Dying Denominations

I went to a funeral today for the mother of a friend of mine. I was, quite frankly, awestruck by the sermon that was preached. This wasn't the first time I've heard this particular pastor. In fact, I listened to him preach at a funeral about 6 weeks ago. In both sermons, Christ was never mentioned. I was shocked (though maybe I shouldn't be), because in my mind, there are fewer times more fitting for a presentation of the Gospel than a funeral, where death is near and you have a captive audience. This pastor apparently disagrees. He spoke in glowing terms about the love that my friend's mother had for her family and friends, and said numerous times that "she loved because she had first been loved by God." But he didn't flesh this out at all. This god he spoke of could have been any god. The question I kept asking myself was, "Okay, great, she was loved by God, but could you tell us more about that love?" Could you tell us more about Jesus? Could you tell us more about the atoning work of Christ on the cross? Could you tell us how that great exchange (whereby we receive Christ's righteousness, and He receives our sin) actually takes place? He mentioned the fact that she was able to bear the weight of cancer towards the end of her life because of the "yoke that is easy," but never mentioned that the easy yoke is Christ's yoke (Matthew 11:25-30). A glaring omission to be sure. He never expounded upon the incredible weight that is lifted from our shoulders when we choose to follow Christ instead of the law (which, by the way, is what that section of scripture is really about).

The conclusion I came to is that this pastor was intentionally skirting around any mention of Christ or the cross. This isn't surprising, considering his denomination has, over the past half century, fully embraced theological liberalism. They've done so in an effort to become "more relevant" to the surrounding culture. But of course, embracing liberal theology does nothing to help struggling denominations. In fact, instead of helping them gain membership, this embrace actually moves them in the opposite direction. When a church refuses to take a positive stand regarding the inerrancy and authority of scripture, the slip begins. It starts there, but it doesn't end there. A refusal to adhere to the doctrine of inerrancy is, at its core, merely a different iteration of the question that the serpent asked Eve in the garden. "Did God actually say...?" (Genesis 3:1). Did Jesus actually say that life was to be found in Him and nowhere else? Did He actually rise from the dead? Did God really have a certain design in mind with regards to sex and marriage? Is Christ really returning to judge the living and the dead?

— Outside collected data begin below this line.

/-- A sensing record (R102); `stuckSince` is the stuck measure's start. -/
structure KeyRec where
  f          : Nat
  l16        : Nat
  state      : KeyState
  debounce   : Nat
  excursion  : Nat
  stuckSince : Option Nat
  deriving DecidableEq, Repr

/-- The Key Sense Unit (R102, R114, R119); `recs` holds the 64 positions in order. -/
structure KeySense where
  recs          : List KeyRec
  seeding       : Nat
  lastScan      : Nat
  repeatMeasure : Option (Nat × Nat)
  deriving DecidableEq, Repr

/-- A press event (R113). -/
structure Press where
  position : Nat
  shift    : Bool
  ctrl     : Bool
  repeated : Bool
  deriving DecidableEq, Repr

/-- The keyboard mode (R123). -/
inductive Mode where
  | line | localMode
  deriving DecidableEq, Repr

/-- A text unit of a composition (R125): one character, or the line end CR LF. -/
inductive TextUnit where
  | char (c : Code)
  | lineEnd
  deriving DecidableEq, Repr

/-- Composition kinds (R124). -/
inductive CompKind where
  | message | query | here
  deriving DecidableEq, Repr

/-- Composition states (R124). -/
inductive CompState where
  | openAddressing | openText | ready | sending | awaiting | held
  deriving DecidableEq, Repr

/-- A composition (R124). -/
structure Comp where
  serial       : Nat
  kind         : CompKind
  dests        : Dests
  pendingDigit : Option Nat
  text         : List TextUnit
  yields       : Nat
  state        : CompState
  deriving DecidableEq, Repr

/-- The Keyboard Interpreter (R123). `comps` is oldest first. -/
structure Interp where
  queue      : List Press
  held       : Option (Press × List Code)
  mode       : Mode
  localOpen  : Bool
  comps      : List Comp
  nextSerial : Nat
  deriving DecidableEq, Repr

/-! ### Printing -/

/-- Printer states (R142). -/
inductive PrinterState where
  | off | starting | ready | printing | paperOut | fault
  deriving DecidableEq, Repr

/-- Record phases (R142, R145). -/
inductive Phase where
  | none | align | heading | text | closing | endLines
  deriving DecidableEq, Repr

/-- How far the character in hand is (R152): waiting for its grant, firing, its step due, stepping. -/
inductive HandStage where
  | waiting | firing | stepDue | stepping
  deriving DecidableEq, Repr

/-- The character in hand (R142): its code, fired dot count and the needles (0 for N1) it strikes. -/
structure Hand where
  char    : Code
  dots    : Nat
  needles : List Nat
  stage   : HandStage
  deriving DecidableEq, Repr

/-- Why a return or a feed is made (R148, R153, R155, R157). -/
inductive MotionCause where
  | owed | cell | pair | feedKey
  deriving DecidableEq, Repr
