-- ==== Sys2Proof/Machine/SupplyOps.lean ====
section
/-! DEFINITION. The Magnet Supply Arbiter's operations (R162 to R165): a request, its withdrawal, the choice
among waiting requests and the grant, with what the granted party is told. -/
namespace Sys2Proof.Machine

/-- The party granted when the supply falls free (R163). -/
def Arbiter.choice (a : Arbiter) : Option Party :=
  if a.waitTest then some .test
  else if a.waitPrint && a.waitPunch then some (if a.last == .print then .punch else .print)
  else if a.waitPrint then some .print
  else if a.waitPunch then some .punch
  else none

/-- The waiting request of a party set or cleared. -/
def Arbiter.setWait (a : Arbiter) (p : Party) (b : Bool) : Arbiter :=
  match p with
  | .print => { a with waitPrint := b }
  | .punch => { a with waitPunch := b }
  | .test => { a with waitTest := b }

/-- A grant given at instant `now` (R162, R163): TEST leaves the last-granted party as it was. -/
def Arbiter.grant (a : Arbiter) (p : Party) (now : Nat) : Arbiter :=
  { a.setWait p false with
    holder := some p
    until' := now + grantTime p
    last := if p == .test then a.last else p }

/-- The granted character fires (R152). -/
def Printer.granted (p : Printer) : Printer :=
  { p with hand := p.hand.map fun h => { h with stage := .firing } }

/-- The granted row fires (R180). -/
def Punch.granted (p : Punch) (now : Nat) : Punch :=
  { p with row := p.row.map fun r => { r with stage := .firing, since := now } }

/-- The sweep's channel comes under test (R195). -/
def Diag.granted (d : Diag) : Diag :=
  match d.sweep with
  | none => d
  | some w =>
    { d with sweep := some { w with stage := .granted }, testing := some { index := w.index, counts := true } }

/-- A grant given, and its party told (R162). -/
def State.giveGrant (s : State) (p : Party) : State :=
  { s with
    arb := s.arb.grant p s.now
    printer := if p == .print then s.printer.granted else s.printer
    punch := if p == .punch then s.punch.granted s.now else s.punch
    diag := if p == .test then s.diag.granted else s.diag }

/-- The supply, if it is free and not low, goes to a waiting request (R162, R163, R164). -/
def State.grantIfFree (s : State) : State :=
  if s.arb.holder == none && !s.arb.supplyLow then
    match s.arb.choice with
    | none => s
    | some p => s.giveGrant p
  else s

/-- A request: granted at once when the supply is free and not low, otherwise waiting (R162). -/
def State.request (s : State) (p : Party) : State :=
  { s with arb := s.arb.setWait p true }.grantIfFree

/-- A waiting request withdrawn (R165). -/
def State.withdraw (s : State) (p : Party) : State := { s with arb := s.arb.setWait p false }

/-- The holder hands the supply back, and a waiting request is granted (R162, R163). -/
def State.handBack (s : State) : State :=
  { s with arb := { s.arb with holder := none } }.grantIfFree

end Sys2Proof.Machine
end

It should come as no surprise to us, then, that this particular denomination now holds blatantly unbiblical positions on everything under the sun, including (but not limited to) the divinity of Jesus, the exclusivity of salvation through Him, penal substitutionary atonement, and human sexuality.

For those of you who wonder, yes, I'm fully aware of the recent discussion among academicians regarding the question of inerrancy. I'm sure its a question that will never be answered to the satisfaction of the more virulent critics out there. However, one thing has been made absolutely clear over the past century. When a church (or denomination) refuses to accept and promulgate the teachings of Jesus (in their entirety), passed down to us through the disciples, it cuts itself off from the very power of Christ (see Matthew 16:13-20). And it is at that point where the decline of a denomination truly begins. We either receive in faith what the New Testament authors transmitted to us, or we don't. There can be no compromise on this issue. When we start picking and choosing what we do or do not accept, we loose ourselves from the very foundation that Christ Himself set.

More than anything, I was deeply saddened by the refusal of this pastor to mention Christ's name. How awful it must be to have the outward appearance of a man committed to the Gospel, and yet live in fear of men who might be offended if you talk about Jesus. To feel that you have to blindly ignore sections of scripture you (or your surrounding culture, or congregation) disagree with. It's no wonder that his denomination has dwindled from over 2 million members to less than 500,000 over the past 50 years. And I have no doubt that it will continue to decline. Jesus once referred to His followers as "the salt of the earth" (Matthew 5:13). And he was clear about what happens if salt loses its taste. It is, at that point, good for nothing except to be thrown out and trampled. We're watching this very thing take place to formerly Christian denominations who have elevated other authorities (experience, science, etc) over sacred scripture. They have, quite literally, nothing to say that differentiates them from their surrounding culture. They care not for the Gospel, because the Gospel offends. They've lost their taste, and therefore their witness. And at the end of the day, no one cares to be a part of these denominations. Because people can get the same thing (a feeling of belonging, a stroked ego, feel good moments, community) from involvement in a social group, or a local theater, or a book club, or gym. May this be a warning to those of us who still hold the Bible in high regard. May we hold fast to scripture, because it is only through scripture that we know Jesus. And it is only through the Gospel of Jesus Christ that God builds His kingdom.